@[simp] theorem State.stepDone_frame (s : State) :
    s.stepDone.core = s.core ∧ s.stepDone.seq = s.seq ∧ s.stepDone.arr = s.arr ∧ s.stepDone.bnk = s.bnk ∧
    s.stepDone.crs = s.crs ∧ s.stepDone.ports = s.ports ∧ s.stepDone.fab = s.fab ∧ s.stepDone.ocn = s.ocn ∧
    s.stepDone.spm = s.spm ∧ s.stepDone.ddr = s.ddr ∧ s.stepDone.log = s.log ∧ s.stepDone.pcie = s.pcie ∧
    s.stepDone.sec = s.sec ∧ s.stepDone.fuse = s.fuse ∧ s.stepDone.pmon = s.pmon ∧ s.stepDone.gov = s.gov ∧
    s.stepDone.ao = s.ao ∧ s.stepDone.clk = s.clk ∧ s.stepDone.sys = s.sys ∧ s.stepDone.console = s.console ∧
    s.stepDone.freeCtr = s.freeCtr ∧ s.stepDone.pending = s.pending := by and_intros <;> rfl

@[simp] theorem State.jump_frame (s : State) (pc : Word) :
    (s.jump pc).seq = s.seq ∧ (s.jump pc).arr = s.arr ∧ (s.jump pc).bnk = s.bnk ∧ (s.jump pc).crs = s.crs ∧
    (s.jump pc).ports = s.ports ∧ (s.jump pc).fab = s.fab ∧ (s.jump pc).ocn = s.ocn ∧ (s.jump pc).spm = s.spm ∧
    (s.jump pc).ddr = s.ddr ∧ (s.jump pc).log = s.log ∧ (s.jump pc).pcie = s.pcie ∧ (s.jump pc).sec = s.sec ∧
    (s.jump pc).fuse = s.fuse ∧ (s.jump pc).pmon = s.pmon ∧ (s.jump pc).gov = s.gov ∧ (s.jump pc).ao = s.ao ∧
    (s.jump pc).clk = s.clk ∧ (s.jump pc).sys = s.sys ∧ (s.jump pc).console = s.console ∧
    (s.jump pc).freeCtr = s.freeCtr ∧ (s.jump pc).pending = s.pending := by and_intros <;> rfl

@[simp] theorem State.skip_frame (s : State) (o : CoreOp) :
    (s.skip o).seq = s.seq ∧ (s.skip o).arr = s.arr ∧ (s.skip o).bnk = s.bnk ∧ (s.skip o).crs = s.crs ∧
    (s.skip o).ports = s.ports ∧ (s.skip o).fab = s.fab ∧ (s.skip o).ocn = s.ocn ∧ (s.skip o).spm = s.spm ∧
    (s.skip o).ddr = s.ddr ∧ (s.skip o).log = s.log ∧ (s.skip o).pcie = s.pcie ∧ (s.skip o).dbg = s.dbg ∧
    (s.skip o).sec = s.sec ∧ (s.skip o).fuse = s.fuse ∧ (s.skip o).pmon = s.pmon ∧ (s.skip o).gov = s.gov ∧
    (s.skip o).ao = s.ao ∧ (s.skip o).clk = s.clk ∧ (s.skip o).sys = s.sys ∧ (s.skip o).console = s.console ∧
    (s.skip o).freeCtr = s.freeCtr ∧ (s.skip o).pending = s.pending := by and_intros <;> rfl

@[simp] theorem State.setFlags_frame (s : State) (r : IntRes) :
    (s.setFlags r).seq = s.seq ∧ (s.setFlags r).arr = s.arr ∧ (s.setFlags r).bnk = s.bnk ∧ (s.setFlags r).crs = s.crs ∧
    (s.setFlags r).ports = s.ports ∧ (s.setFlags r).fab = s.fab ∧ (s.setFlags r).ocn = s.ocn ∧
    (s.setFlags r).spm = s.spm ∧ (s.setFlags r).ddr = s.ddr ∧ (s.setFlags r).log = s.log ∧ (s.setFlags r).pcie = s.pcie ∧
    (s.setFlags r).dbg = s.dbg ∧ (s.setFlags r).sec = s.sec ∧ (s.setFlags r).fuse = s.fuse ∧
    (s.setFlags r).pmon = s.pmon ∧ (s.setFlags r).gov = s.gov ∧ (s.setFlags r).ao = s.ao ∧ (s.setFlags r).clk = s.clk ∧
    (s.setFlags r).sys = s.sys ∧ (s.setFlags r).console = s.console ∧ (s.setFlags r).freeCtr = s.freeCtr ∧
    (s.setFlags r).pending = s.pending := by and_intros <;> rfl

@[simp] theorem State.icDrop_frame (s : State) (pa : Nat) :
    (s.icDrop pa).seq = s.seq ∧ (s.icDrop pa).arr = s.arr ∧ (s.icDrop pa).bnk = s.bnk ∧ (s.icDrop pa).crs = s.crs ∧
    (s.icDrop pa).ports = s.ports ∧ (s.icDrop pa).fab = s.fab ∧ (s.icDrop pa).ocn = s.ocn ∧ (s.icDrop pa).spm = s.spm ∧
    (s.icDrop pa).ddr = s.ddr ∧ (s.icDrop pa).log = s.log ∧ (s.icDrop pa).pcie = s.pcie ∧ (s.icDrop pa).dbg = s.dbg ∧
    (s.icDrop pa).sec = s.sec ∧ (s.icDrop pa).fuse = s.fuse ∧ (s.icDrop pa).pmon = s.pmon ∧ (s.icDrop pa).gov = s.gov ∧
    (s.icDrop pa).ao = s.ao ∧ (s.icDrop pa).clk = s.clk ∧ (s.icDrop pa).sys = s.sys ∧ (s.icDrop pa).console = s.console ∧
    (s.icDrop pa).freeCtr = s.freeCtr ∧ (s.icDrop pa).pending = s.pending := by and_intros <;> rfl

@[simp] theorem State.setAcc_frame (s : State) (v : Word) :
    (s.setAcc v).seq = s.seq ∧ (s.setAcc v).arr = s.arr ∧ (s.setAcc v).bnk = s.bnk ∧ (s.setAcc v).crs = s.crs ∧
    (s.setAcc v).ports = s.ports ∧ (s.setAcc v).fab = s.fab ∧ (s.setAcc v).ocn = s.ocn ∧ (s.setAcc v).spm = s.spm ∧
    (s.setAcc v).ddr = s.ddr ∧ (s.setAcc v).log = s.log ∧ (s.setAcc v).pcie = s.pcie ∧ (s.setAcc v).dbg = s.dbg ∧
    (s.setAcc v).sec = s.sec ∧ (s.setAcc v).fuse = s.fuse ∧ (s.setAcc v).pmon = s.pmon ∧ (s.setAcc v).gov = s.gov ∧
    (s.setAcc v).ao = s.ao ∧ (s.setAcc v).clk = s.clk ∧ (s.setAcc v).sys = s.sys ∧ (s.setAcc v).console = s.console ∧
    (s.setAcc v).freeCtr = s.freeCtr ∧ (s.setAcc v).pending = s.pending := by and_intros <;> rfl

@[simp] theorem State.setXi_frame (s : State) (v : Word) :
    (s.setXi v).seq = s.seq ∧ (s.setXi v).arr = s.arr ∧ (s.setXi v).bnk = s.bnk ∧ (s.setXi v).crs = s.crs ∧
    (s.setXi v).ports = s.ports ∧ (s.setXi v).fab = s.fab ∧ (s.setXi v).ocn = s.ocn ∧ (s.setXi v).spm = s.spm ∧
    (s.setXi v).ddr = s.ddr ∧ (s.setXi v).log = s.log ∧ (s.setXi v).pcie = s.pcie ∧ (s.setXi v).dbg = s.dbg ∧
    (s.setXi v).sec = s.sec ∧ (s.setXi v).fuse = s.fuse ∧ (s.setXi v).pmon = s.pmon ∧ (s.setXi v).gov = s.gov ∧
    (s.setXi v).ao = s.ao ∧ (s.setXi v).clk = s.clk ∧ (s.setXi v).sys = s.sys ∧ (s.setXi v).console = s.console ∧
    (s.setXi v).freeCtr = s.freeCtr ∧ (s.setXi v).pending = s.pending := by and_intros <;> rfl

@[simp] theorem State.setYi_frame (s : State) (v : Word) :
    (s.setYi v).seq = s.seq ∧ (s.setYi v).arr = s.arr ∧ (s.setYi v).bnk = s.bnk ∧ (s.setYi v).crs = s.crs ∧
    (s.setYi v).ports = s.ports ∧ (s.setYi v).fab = s.fab ∧ (s.setYi v).ocn = s.ocn ∧ (s.setYi v).spm = s.spm ∧
    (s.setYi v).ddr = s.ddr ∧ (s.setYi v).log = s.log ∧ (s.setYi v).pcie = s.pcie ∧ (s.setYi v).dbg = s.dbg ∧
    (s.setYi v).sec = s.sec ∧ (s.setYi v).fuse = s.fuse ∧ (s.setYi v).pmon = s.pmon ∧ (s.setYi v).gov = s.gov ∧
    (s.setYi v).ao = s.ao ∧ (s.setYi v).clk = s.clk ∧ (s.setYi v).sys = s.sys ∧ (s.setYi v).console = s.console ∧
    (s.setYi v).freeCtr = s.freeCtr ∧ (s.setYi v).pending = s.pending := by and_intros <;> rfl

@[simp] theorem State.setFHalf_frame (s : State) (n : Nat) (v : Word) :
    (s.setFHalf n v).seq = s.seq ∧ (s.setFHalf n v).arr = s.arr ∧ (s.setFHalf n v).bnk = s.bnk ∧
    (s.setFHalf n v).crs = s.crs ∧ (s.setFHalf n v).ports = s.ports ∧ (s.setFHalf n v).fab = s.fab ∧
    (s.setFHalf n v).ocn = s.ocn ∧ (s.setFHalf n v).spm = s.spm ∧ (s.setFHalf n v).ddr = s.ddr ∧
    (s.setFHalf n v).log = s.log ∧ (s.setFHalf n v).pcie = s.pcie ∧ (s.setFHalf n v).dbg = s.dbg ∧
    (s.setFHalf n v).sec = s.sec ∧ (s.setFHalf n v).fuse = s.fuse ∧ (s.setFHalf n v).pmon = s.pmon ∧
    (s.setFHalf n v).gov = s.gov ∧ (s.setFHalf n v).ao = s.ao ∧ (s.setFHalf n v).clk = s.clk ∧
    (s.setFHalf n v).sys = s.sys ∧ (s.setFHalf n v).console = s.console ∧ (s.setFHalf n v).freeCtr = s.freeCtr ∧
    (s.setFHalf n v).pending = s.pending := by and_intros <;> rfl

@[simp] theorem State.railDown_frame (s : State) (r : Nat) :
    (s.railDown r).core = s.core ∧ (s.railDown r).seq = s.seq ∧ (s.railDown r).arr = s.arr ∧ (s.railDown r).bnk = s.bnk ∧
    (s.railDown r).crs = s.crs ∧ (s.railDown r).ports = s.ports ∧ (s.railDown r).fab = s.fab ∧
    (s.railDown r).ocn = s.ocn ∧ (s.railDown r).spm = s.spm ∧ (s.railDown r).ddr = s.ddr ∧ (s.railDown r).log = s.log ∧
    (s.railDown r).pcie = s.pcie ∧ (s.railDown r).dbg = s.dbg ∧ (s.railDown r).sec = s.sec ∧
    (s.railDown r).fuse = s.fuse ∧ (s.railDown r).pmon = s.pmon ∧ (s.railDown r).gov = s.gov ∧
    (s.railDown r).clk = s.clk ∧ (s.railDown r).sys = s.sys ∧ (s.railDown r).console = s.console ∧
    (s.railDown r).freeCtr = s.freeCtr ∧ (s.railDown r).pending = s.pending := by and_intros <;> rfl

@[simp] theorem State.romNote_frame (s : State) (o : Nat) (bs : List Byte) :
    (s.romNote o bs).core = s.core ∧ (s.romNote o bs).seq = s.seq ∧ (s.romNote o bs).arr = s.arr ∧
    (s.romNote o bs).bnk = s.bnk ∧ (s.romNote o bs).crs = s.crs ∧ (s.romNote o bs).ports = s.ports ∧
    (s.romNote o bs).fab = s.fab ∧ (s.romNote o bs).ocn = s.ocn ∧ (s.romNote o bs).spm = s.spm ∧
    (s.romNote o bs).ddr = s.ddr ∧ (s.romNote o bs).log = s.log ∧ (s.romNote o bs).pcie = s.pcie ∧
    (s.romNote o bs).dbg = s.dbg ∧ (s.romNote o bs).sec = s.sec ∧ (s.romNote o bs).fuse = s.fuse ∧
    (s.romNote o bs).pmon = s.pmon ∧ (s.romNote o bs).gov = s.gov ∧ (s.romNote o bs).clk = s.clk ∧
    (s.romNote o bs).sys = s.sys ∧ (s.romNote o bs).console = s.console ∧ (s.romNote o bs).freeCtr = s.freeCtr ∧
    (s.romNote o bs).pending = s.pending := by and_intros <;> rfl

----------

TASK INSTRUCTIONS
Reproduce the lines of the entries above from the one with "theorem State.setXi_frame (s" to the one with "(s.setXi v).ao = s.ao", both included, exactly and without any other line.

EXERCISE RESPONSE
@[simp] theorem State.setXi_frame (s : State) (v : Word) :
    (s.setXi v).seq = s.seq ∧ (s.setXi v).arr = s.arr ∧ (s.setXi v).bnk = s.bnk ∧ (s.setXi v).crs = s.crs ∧
    (s.setXi v).ports = s.ports ∧ (s.setXi v).fab = s.fab ∧ (s.setXi v).ocn = s.ocn ∧ (s.setXi v).spm = s.spm ∧
    (s.setXi v).ddr = s.ddr ∧ (s.setXi v).log = s.log ∧ (s.setXi v).pcie = s.pcie ∧ (s.setXi v).dbg = s.dbg ∧
    (s.setXi v).sec = s.sec ∧ (s.setXi v).fuse = s.fuse ∧ (s.setXi v).pmon = s.pmon ∧ (s.setXi v).gov = s.gov ∧
    (s.setXi v).ao = s.ao ∧ (s.setXi v).clk = s.clk ∧ (s.setXi v).sys = s.sys ∧ (s.setXi v).console = s.console ∧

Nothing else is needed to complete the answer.